## YOUR GOAL
Among the entries below, find the line with "(r.1, (if (p", then quote it and each following line up to and including the line with "theorem renderTone_of_disabled (draw", and nothing else.
□ □ □
/-- Settles O40, by the index in bits 7:6. -/
theorem gateWritesOneEnable : Obligations.GateWritesOneEnable := by
  intro s d k
  have named (ch : Chan) (index : d.toNat / 64 = ch.index) :=
    exec_mtWgate_of_channel (gateChannel_of_index index) k s
  refine ⟨render Config.draw k.toNat s, gateField s.cfg d, rfl, rfl, fun lsb => ?_, named .ch0, named .ch1,
    named .ch2, fun index => exec_mtWgate_of_noChannel (gateChannel_of_index3 index) k s⟩
  rw [gateField, lsb, BitVec.extractLsb'_toNat, Nat.shiftRight_eq_div_pow]

end Sys2Proof.Machine
end

section
/-! Proofs for 45_sample_mixer_engine: one channel sample by sample (O45, O47), and the channels and renderings that do
nothing (O44, O49). -/

namespace Sys2Proof.Machine

/-! ### A channel sample by sample (45 R168, R171) -/

/-- The first sample of a channel with a constant step, then the rest of the buffer from the new phase. -/
theorem walk_constant_cons (hb : Nat) (v : Sample) (st : Phase) (b : Sample) (bs : List Sample) (p : Phase) :
    walk hb v (fun _ => st) 0 (b :: bs) p =
      (let r := walk hb v (fun _ => st) 0 bs (p + st)
       (r.1, (if (p + st).getLsbD hb then b + v else b) :: r.2)) := by
  rw [walk_cons, walk_constant_index hb v st bs (0 + 1) 0]

theorem walkPure_nil (ch : Chan) (s : State) : walkPure ch (s, []) = (s, []) := by
  simp [walkPure]

/-- One sample of a pure channel, then the rest of the buffer from the state that the sample leaves. -/
theorem walkPure_cons (ch : Chan) (s : State) (b : Sample) (bs : List Sample) {p : Phase}
    (hp : p = s.tt.ttPhase.get ch + s.tt.ttStep.get ch) :
    walkPure ch (s, b :: bs) =
      (let r := walkPure ch (setTonePhase ch p s, bs)
       (r.1, (if p.getLsbD s.cfg.toneBit then b + toneVolume s ch else b) :: r.2)) := by
  subst hp
  simp [walkPure, walk_constant_cons, setTonePhase, toneVolume]

/-- Settles O45: a sounding pure channel is walked by `walkPure`, whose two equations are the statement. -/
theorem pureToneSampleBySample : Obligations.PureToneSampleBySample := by
  intro draw nf s ch b bs bit audible pure
  refine ⟨_, _, rfl, rfl, ?_, ?_⟩
  · rw [renderTone_pure draw nf [] audible pure, walkPure_nil]
  · rw [renderTone_pure draw nf (b :: bs) audible pure, walkPure_cons ch s b bs rfl, bit,
      renderTone_pure draw nf bs]
    exacts [audible, pure]

section EnabledMusic

variable {s : State} {ch : Chan} (enabled : s.mt.mtEnabled.get ch = true)
include enabled

theorem renderMusic_nil : renderMusic ch (s, []) = (s, []) := by
  simp [renderMusic, enabled]

/-- One sample of an enabled music channel, then the rest of the buffer from the state that the sample leaves. -/
theorem renderMusic_cons (b : Sample) (bs : List Sample) {p : Phase}
    (hp : p = s.mt.mtPhase.get ch + s.mt.mtStep.get ch) :
    renderMusic ch (s, b :: bs) =
      (let r := renderMusic ch (setMusicPhase ch p s, bs)
       (r.1, (if p.getLsbD s.cfg.musicBit then b + musicVolume s else b) :: r.2)) := by
  subst hp
  simp [renderMusic, enabled, walk_constant_cons, setMusicPhase, musicVolume]

end EnabledMusic

/-- Settles O47, by the two equations of an enabled channel. -/
theorem musicSampleBySample : Obligations.MusicSampleBySample := fun s ch b bs bit enabled =>
  ⟨_, _, rfl, rfl, renderMusic_nil enabled, by rw [renderMusic_cons enabled b bs rfl, bit, musicVolume]⟩

/-! ### Nothing to walk (45 R172, R174) -/

theorem renderTone_of_disabled (draw : DrawSource) (nf : Nat × Nat) {s : State} {ch : Chan} (bs : List Sample)
    (disabled : toneEnabled s ch = false) : renderTone draw nf ch (s, bs) = (s, bs) :=
  if_neg (ne_true_of_eq_false disabled)

theorem renderMusic_of_disabled {s : State} {ch : Chan} (bs : List Sample)
    (disabled : s.mt.mtEnabled.get ch = false) : renderMusic ch (s, bs) = (s, bs) :=
  if_neg (ne_true_of_eq_false disabled)

/-- With every channel disabled the zeroed buffer and the state pass through all of them. -/
theorem mix_of_allDisabled (draw : DrawSource) (n : Nat) {s : State} (h : allDisabled s) :
    mix draw n s = (s, List.replicate n 0#16) := by
  have tones : (channelsBelow s.cfg.nTone).foldl
      (fun x ch => renderTone draw (noiseFreq s.cfg s.sfx.sfxControl s.tt.ttCount.ch0) ch x)
      (s, List.replicate n 0#16) = (s, List.replicate n 0#16) :=
    List.foldl_fixed' (fun ch => renderTone_of_disabled draw _ _ (h ch).1) _
  rw [mix, tones]
  exact List.foldl_fixed' (fun ch => renderMusic_of_disabled _ (h ch).2) _

/-- Settles O49: a disabled channel is passed over, and so are all six. -/
theorem disabledChannelsAreNotWalked : Obligations.DisabledChannelsAreNotWalked := by
  refine ⟨fun draw nf _ x => renderTone_of_disabled draw nf x.2, fun _ x => renderMusic_of_disabled x.2,
    fun s n disabled => ?_⟩
  rw [exec, execRender, render, mix_of_allDisabled _ _ disabled, emitAll, List.length_replicate]

/-- Settles O44, by the rendering of no samples. -/
theorem renderZeroIsANoOp : Obligations.RenderZeroIsANoOp := fun s => congrArg _ (render_zero Config.draw s)

end Sys2Proof.Machine
end

section
/-! Proofs for 45_sample_mixer_engine: renderings side by side. A rendering in two parts (O52), the muted channel 0
(O48), and a music channel switched off within a rendering (O55). -/

namespace Sys2Proof.Machine

/-! ### Parts of a buffer -/

/-- A buffer of `a + b` samples is the first `a` of them and then the other `b`. -/
theorem buffer_add (f : Nat → Nat) (a b : Nat) : buffer f (a + b) = buffer f a ++ buffer (fun i => f (a + i)) b := by
  rw [buffer, List.range_add, List.map_append, List.map_map]
  rfl

theorem buffer_congr_of_lt {f g : Nat → Nat} {n : Nat} (h : ∀ i < n, f i = g i) : buffer f n = buffer g n :=
  List.map_congr_left fun i hi => congrArg _ (h i (List.mem_range.mp hi))

theorem sample_eq_of_buffer_eq {f g : Nat → Nat} {n i : Nat} (h : buffer f n = buffer g n) (hi : i < n) :
    BitVec.ofNat 16 (f i) = BitVec.ofNat 16 (g i) :=
  List.map_inj_left.mp h i (List.mem_range.mpr hi)

/-! ### A rendering in two parts (45 R173) -/

/-- Where a channel stands in `t` as it does in `s` after `n` samples, and takes the same increments from there, it
runs through the same phases. -/
theorem tonePhaseAfter_of_increments {draw : DrawSource} {s t : State} {ch : Chan} {n : Nat}
    (start : t.tt.ttPhase.get ch = tonePhaseAfter draw s ch n)
    (increments : ∀ i, toneIncrement draw t ch i = toneIncrement draw s ch (n + i)) (i : Nat) :
    tonePhaseAfter draw t ch i = tonePhaseAfter draw s ch (n + i) := by
  induction i with
  | zero => exact start
  | succ i ih => rw [tonePhaseAfter, ih, increments, ← Nat.add_assoc, tonePhaseAfter]

/-- An enabled channel that does not sound, the muted channel 0, takes one addition (45 R169). -/
theorem tonePhaseEnd_of_muted (draw : DrawSource) (n : Nat) {s : State} {ch : Chan} (silent : toneAudible s ch = false)
    (walked : (toneExists s ch && toneEnabled s ch) = true) :
    tonePhaseEnd draw n s ch = s.tt.ttPhase.get ch + BitVec.ofNat 32 n * s.tt.ttStep.get ch := by
  rw [tonePhaseEnd, silent, walked, if_neg Bool.false_ne_true, if_pos rfl]

section Parts

variable (draw : DrawSource) (a : Nat) (s : State) (ch : Chan)

@[simp] theorem toneExists_render : toneExists (render draw a s) ch = toneExists s ch := by
  rw [toneExists, toneExists, render_cfg]

@[simp] theorem toneAudible_render : toneAudible (render draw a s) ch = toneAudible s ch := by
  simp [toneAudible]

@[simp] theorem musicAudible_render : musicAudible (render draw a s) ch = musicAudible s ch := by
  simp [musicAudible, musicExists]

/-- A noisy channel goes on in its own sequence of draws (log 6). -/
theorem toneIncrement_render (ha : toneAudible s ch = true) (i : Nat) :
    toneIncrement draw (render draw a s) ch i = toneIncrement draw s ch (a + i) := by
  cases hn : toneNoisy s ch <;> simp [toneIncrement, draws_render, drawsEnd, ha, hn, Nat.add_assoc]

theorem tonePhaseAfter_render (ha : toneAudible s ch = true) (i : Nat) :
    tonePhaseAfter draw (render draw a s) ch i = tonePhaseAfter draw s ch (a + i) :=
  tonePhaseAfter_of_increments ((ttPhase_render ..).trans (tonePhaseEnd_of_audible ha))
    (toneIncrement_render draw a s ch ha) i

theorem musicPhaseAfter_render (ha : musicAudible s ch = true) (i : Nat) :
    musicPhaseAfter (render draw a s) ch i = musicPhaseAfter s ch (a + i) := by
  simp only [musicPhaseAfter, mtPhase_render, musicPhaseEnd_of_audible ha, render_mtStep, BitVec.ofNat_add,
    BitVec.add_mul, BitVec.add_assoc]

theorem toneShare_render (i : Nat) : toneShare draw (render draw a s) ch i = toneShare draw s ch (a + i) := by
  cases ha : toneAudible s ch
  case true => simp [toneShare, ha, tonePhaseAfter_render, Nat.add_assoc]
  case false => simp [toneShare, ha]

theorem musicShare_render (i : Nat) : musicShare (render draw a s) ch i = musicShare s ch (a + i) := by
  cases ha : musicAudible s ch
  case true => simp [musicShare, ha, musicPhaseAfter_render, musicVolume, Nat.add_assoc]
  case false => simp [musicShare, ha]

/-- Sample `i` after a rendering of `a` samples is sample `a + i` before it. -/
theorem sampleAt_render (i : Nat) : sampleAt draw (render draw a s) i = sampleAt draw s (a + i) := by
  simp only [sampleAt, toneShare_render, musicShare_render]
□ □ □
## EXERCISE OUTPUT
       (r.1, (if (p + st).getLsbD hb then b + v else b) :: r.2)) := by
  rw [walk_cons, walk_constant_index hb v st bs (0 + 1) 0]

theorem walkPure_nil (ch : Chan) (s : State) : walkPure ch (s, []) = (s, []) := by
  simp [walkPure]

/-- One sample of a pure channel, then the rest of the buffer from the state that the sample leaves. -/
theorem walkPure_cons (ch : Chan) (s : State) (b : Sample) (bs : List Sample) {p : Phase}
    (hp : p = s.tt.ttPhase.get ch + s.tt.ttStep.get ch) :
    walkPure ch (s, b :: bs) =
      (let r := walkPure ch (setTonePhase ch p s, bs)
       (r.1, (if p.getLsbD s.cfg.toneBit then b + toneVolume s ch else b) :: r.2)) := by
  subst hp
  simp [walkPure, walk_constant_cons, setTonePhase, toneVolume]

/-- Settles O45: a sounding pure channel is walked by `walkPure`, whose two equations are the statement. -/
theorem pureToneSampleBySample : Obligations.PureToneSampleBySample := by
  intro draw nf s ch b bs bit audible pure
  refine ⟨_, _, rfl, rfl, ?_, ?_⟩
  · rw [renderTone_pure draw nf [] audible pure, walkPure_nil]
  · rw [renderTone_pure draw nf (b :: bs) audible pure, walkPure_cons ch s b bs rfl, bit,
      renderTone_pure draw nf bs]
    exacts [audible, pure]

section EnabledMusic

variable {s : State} {ch : Chan} (enabled : s.mt.mtEnabled.get ch = true)
include enabled

theorem renderMusic_nil : renderMusic ch (s, []) = (s, []) := by
  simp [renderMusic, enabled]

/-- One sample of an enabled music channel, then the rest of the buffer from the state that the sample leaves. -/
theorem renderMusic_cons (b : Sample) (bs : List Sample) {p : Phase}
    (hp : p = s.mt.mtPhase.get ch + s.mt.mtStep.get ch) :
    renderMusic ch (s, b :: bs) =
      (let r := renderMusic ch (setMusicPhase ch p s, bs)
       (r.1, (if p.getLsbD s.cfg.musicBit then b + musicVolume s else b) :: r.2)) := by
  subst hp
  simp [renderMusic, enabled, walk_constant_cons, setMusicPhase, musicVolume]

end EnabledMusic

/-- Settles O47, by the two equations of an enabled channel. -/
theorem musicSampleBySample : Obligations.MusicSampleBySample := fun s ch b bs bit enabled =>
  ⟨_, _, rfl, rfl, renderMusic_nil enabled, by rw [renderMusic_cons enabled b bs rfl, bit, musicVolume]⟩

/-! ### Nothing to walk (45 R172, R174) -/

theorem renderTone_of_disabled (draw : DrawSource) (nf : Nat × Nat) {s : State} {ch : Chan} (bs : List Sample)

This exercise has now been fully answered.